That is correct. The BrowsingInstances are different.
When I navigate to an extension page (same tab or new tab, via omnibox), then
SiteInstance::CreateForURL is used, and a new BrowsingInstance is generated.

Should I keep my new logic as introduced here, or should I somehow ensure that
the extensions share a single BrowsingInstance? In the former case, the
site_instance_ in ProcessManager seems quite useless...

[robwu, 2015-11-01 20:22:34]

rob@robwu.nl changed reviewers:
+ creis@chromium.org, fsamuel@chromium.org

[robwu, 2015-11-01 20:22:35]

Fady:
Could you take a look at the <extensionoptions> changes? Previously
<extensionoptions> was not visible in chrome.extensions.getViews() or in
"Inspect views", with this CL they are (https://crbug.com/550022).

Charlie:
I changed the logic of ProcessManager::GetAllFrames to compare by
extensionid/host instead of comparing SiteInstance pointers (because they are
not unique because extensions may be located in different BrowsingInstances).
This should be fine, because all extension frames are shared within the same
BrowserContext, and a ProcessManager only manages frames within a
BrowserContext. Is my approach correct?

And should we bother with changing the logic, so that extension frames always
use the same BrowsingInstance within a BrowserContext? (this can be done in a
separate CL).

[robwu, 2015-11-01 20:22:47]

Description was changed from

==========
Track all extension frames in ProcessManager, inspect extensionoptions

ProcessManager::GetRenderFrameHostsForExtension did not return all RFHs
for a given extension, because of two errors:

1. An extension can have multiple SiteInstances, so SiteInstances should
   not be compared by pointer.
2. ExtensionWebContentsObserver failed to register RFHs after a process
   swap.

I discovered this when I noticed that tests started to fail unexpectedly
after applying https://codereview.chromium.org/1413543005. That patch
changes the extension messaging API, to route messages to RFHs instead
of processes. This requires extension frames to be tracked correctly...

Extension tabs, frames, etc. are now visible at "Inspect views" in the
extensions view (when developer mode is enabled), thanks to the fact
that all extension frames are now being tracked (excluding extension
frames that are hosted in a view without classification, e.g. developer
tools and most of the GuestViews).

BUG=432875,550022
TEST=ExtensionApiTest.MessagingNoBackground does not fail any more with
https://codereview.chromium.org/1413543005 after applying this patch.
DeveloperPrivateApiTest.InspectEmbeddedOptionsPage passes.
==========

to

==========
Track all extension frames in ProcessManager, inspect extensionoptions

ProcessManager::GetRenderFrameHostsForExtension did not return all RFHs
for a given extension, because of two errors:

1. An extension can have multiple SiteInstances, so SiteInstances should
   not be compared by pointer.
2. ExtensionWebContentsObserver failed to register RFHs after a process
   swap.

I discovered this when I noticed that tests started to fail unexpectedly
after applying https://codereview.chromium.org/1413543005. That patch
changes the extension messaging API, to route messages to RFHs instead
of processes. This requires extension frames to be tracked correctly...

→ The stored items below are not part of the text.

-- ==== Sys2Proof/Laws/State.lean ====
section
/-!
SUPPORT. What each update of the state leaves alone, field by field and accessor by accessor.
-/

set_option Elab.async false

namespace Sys2Proof.Machine

/-! ## `at` -/

@[simp] theorem State.pending_at (s : State) (t : Nat) : (s.at t).pending = s.pending := rfl
@[simp] theorem State.fresh_at (s : State) (t : Nat) : (s.at t).fresh = s.fresh := rfl
@[simp] theorem State.regs_at (s : State) (t : Nat) : (s.at t).regs = s.regs := rfl
@[simp] theorem State.mem_at (s : State) (t : Nat) : (s.at t).mem = s.mem := rfl
@[simp] theorem State.fab_at (s : State) (t : Nat) : (s.at t).fab = s.fab := rfl
@[simp] theorem State.grains_at (s : State) (t : Nat) : (s.at t).grains = s.grains := rfl
@[simp] theorem State.led_at (s : State) (t : Nat) : (s.at t).led = s.led := rfl
@[simp] theorem State.lnk_at (s : State) (t : Nat) : (s.at t).lnk = s.lnk := rfl
@[simp] theorem State.swp_at (s : State) (t : Nat) : (s.at t).swp = s.swp := rfl
@[simp] theorem State.trip_at (s : State) (t : Nat) : (s.at t).trip = s.trip := rfl
@[simp] theorem State.boot_at (s : State) (t : Nat) : (s.at t).boot = s.boot := rfl
@[simp] theorem State.gate_at (s : State) (t : Nat) : (s.at t).gate = s.gate := rfl
@[simp] theorem State.regu_at (s : State) (t : Nat) : (s.at t).regu = s.regu := rfl
@[simp] theorem State.out_at (s : State) (t : Nat) : (s.at t).out = s.out := rfl
@[simp] theorem State.cur_at (s : State) (t : Nat) : (s.at t).cur = s.cur := rfl
@[simp] theorem State.sf_at (s : State) (t : Nat) : (s.at t).sf = s.sf := rfl
@[simp] theorem State.can_at (s : State) (t : Nat) : (s.at t).can = s.can := rfl
@[simp] theorem State.eth_at (s : State) (t : Nat) : (s.at t).eth = s.eth := rfl
@[simp] theorem State.sv_at (s : State) (t : Nat) : (s.at t).sv = s.sv := rfl
@[simp] theorem State.corr_at (s : State) (t : Nat) : (s.at t).corr = s.corr := rfl
@[simp] theorem State.est_at (s : State) (t : Nat) : (s.at t).est = s.est := rfl
@[simp] theorem State.reg_at (s : State) (t : Nat) (a : Nat) : (s.at t).reg a = s.reg a := rfl
@[simp] theorem State.rd_at (s : State) (t : Nat) (a : Nat) (f : Fld) : (s.at t).rd a f = s.rd a f := rfl
@[simp] theorem State.rdB_at (s : State) (t : Nat) (a : Nat) (f : Fld) : (s.at t).rdB a f = s.rdB a f := rfl
@[simp] theorem State.byte_at (s : State) (t : Nat) (a : Nat) : (s.at t).byte a = s.byte a := rfl
@[simp] theorem State.grain_at (s : State) (t : Nat) (g : Nat) : (s.at t).grain g = s.grain g := rfl
@[simp] theorem State.node_at (s : State) (t : Nat) (n : Nat) : (s.at t).node n = s.node n := rfl
@[simp] theorem State.eng_at (s : State) (t : Nat) (n : Nat) : (s.at t).eng n = s.eng n := rfl
@[simp] theorem State.pos_at (s : State) (t : Nat) (x y : Nat) : (s.at t).pos x y = s.pos x y := rfl

/-! ## `drew` -/

@[simp] theorem State.pending_drew (s : State) (k : Nat) : (s.drew k).pending = s.pending := rfl
@[simp] theorem State.now_drew (s : State) (k : Nat) : (s.drew k).now = s.now := rfl
@[simp] theorem State.regs_drew (s : State) (k : Nat) : (s.drew k).regs = s.regs := rfl
@[simp] theorem State.mem_drew (s : State) (k : Nat) : (s.drew k).mem = s.mem := rfl
@[simp] theorem State.fab_drew (s : State) (k : Nat) : (s.drew k).fab = s.fab := rfl
@[simp] theorem State.grains_drew (s : State) (k : Nat) : (s.drew k).grains = s.grains := rfl
@[simp] theorem State.led_drew (s : State) (k : Nat) : (s.drew k).led = s.led := rfl
@[simp] theorem State.lnk_drew (s : State) (k : Nat) : (s.drew k).lnk = s.lnk := rfl
@[simp] theorem State.swp_drew (s : State) (k : Nat) : (s.drew k).swp = s.swp := rfl
@[simp] theorem State.trip_drew (s : State) (k : Nat) : (s.drew k).trip = s.trip := rfl
@[simp] theorem State.boot_drew (s : State) (k : Nat) : (s.drew k).boot = s.boot := rfl
@[simp] theorem State.gate_drew (s : State) (k : Nat) : (s.drew k).gate = s.gate := rfl
@[simp] theorem State.regu_drew (s : State) (k : Nat) : (s.drew k).regu = s.regu := rfl
@[simp] theorem State.out_drew (s : State) (k : Nat) : (s.drew k).out = s.out := rfl
@[simp] theorem State.cur_drew (s : State) (k : Nat) : (s.drew k).cur = s.cur := rfl
@[simp] theorem State.sf_drew (s : State) (k : Nat) : (s.drew k).sf = s.sf := rfl
@[simp] theorem State.can_drew (s : State) (k : Nat) : (s.drew k).can = s.can := rfl
@[simp] theorem State.eth_drew (s : State) (k : Nat) : (s.drew k).eth = s.eth := rfl
@[simp] theorem State.sv_drew (s : State) (k : Nat) : (s.drew k).sv = s.sv := rfl
@[simp] theorem State.corr_drew (s : State) (k : Nat) : (s.drew k).corr = s.corr := rfl
@[simp] theorem State.est_drew (s : State) (k : Nat) : (s.drew k).est = s.est := rfl
@[simp] theorem State.reg_drew (s : State) (k : Nat) (a : Nat) : (s.drew k).reg a = s.reg a := rfl
@[simp] theorem State.rd_drew (s : State) (k : Nat) (a : Nat) (f : Fld) : (s.drew k).rd a f = s.rd a f := rfl
@[simp] theorem State.rdB_drew (s : State) (k : Nat) (a : Nat) (f : Fld) : (s.drew k).rdB a f = s.rdB a f := rfl
@[simp] theorem State.byte_drew (s : State) (k : Nat) (a : Nat) : (s.drew k).byte a = s.byte a := rfl
@[simp] theorem State.grain_drew (s : State) (k : Nat) (g : Nat) : (s.drew k).grain g = s.grain g := rfl
@[simp] theorem State.node_drew (s : State) (k : Nat) (n : Nat) : (s.drew k).node n = s.node n := rfl
@[simp] theorem State.eng_drew (s : State) (k : Nat) (n : Nat) : (s.drew k).eng n = s.eng n := rfl
@[simp] theorem State.pos_drew (s : State) (k : Nat) (x y : Nat) : (s.drew k).pos x y = s.pos x y := rfl
@[simp] theorem State.ns_drew (s : State) (k : Nat) : (s.drew k).ns = s.ns := rfl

Extension tabs, frames, etc. are now visible at "Inspect views" in the
extensions view (when developer mode is enabled), thanks to the fact
that all extension frames are now being tracked (excluding extension
frames that are hosted in a view without classification, e.g. developer
tools and most of the GuestViews).

BUG=432875,550022
TEST=ExtensionApiTest.MessagingNoBackground does not fail any more with
https://codereview.chromium.org/1413543005 after applying this patch.
DeveloperPrivateApiTest.InspectEmbeddedOptionsPage passes.
==========

[Fady Samuel, 2015-11-01 21:53:29]

https://codereview.chromium.org/1413853005/diff/60001/extensions/browser/gues...
File extensions/browser/guest_view/extension_options/extension_options_guest.cc
(right):

https://codereview.chromium.org/1413853005/diff/60001/extensions/browser/gues...
extensions/browser/guest_view/extension_options/extension_options_guest.cc:113:
SetViewType(wc, VIEW_TYPE_EXTENSION_OPTIONS);
This seems incomplete? What about other GuestView types? I recommend moving this
line of code to GuestViewBase::InitWithWebContents:

Create a pure virtual function on GuestViewBase called GetViewTypeID.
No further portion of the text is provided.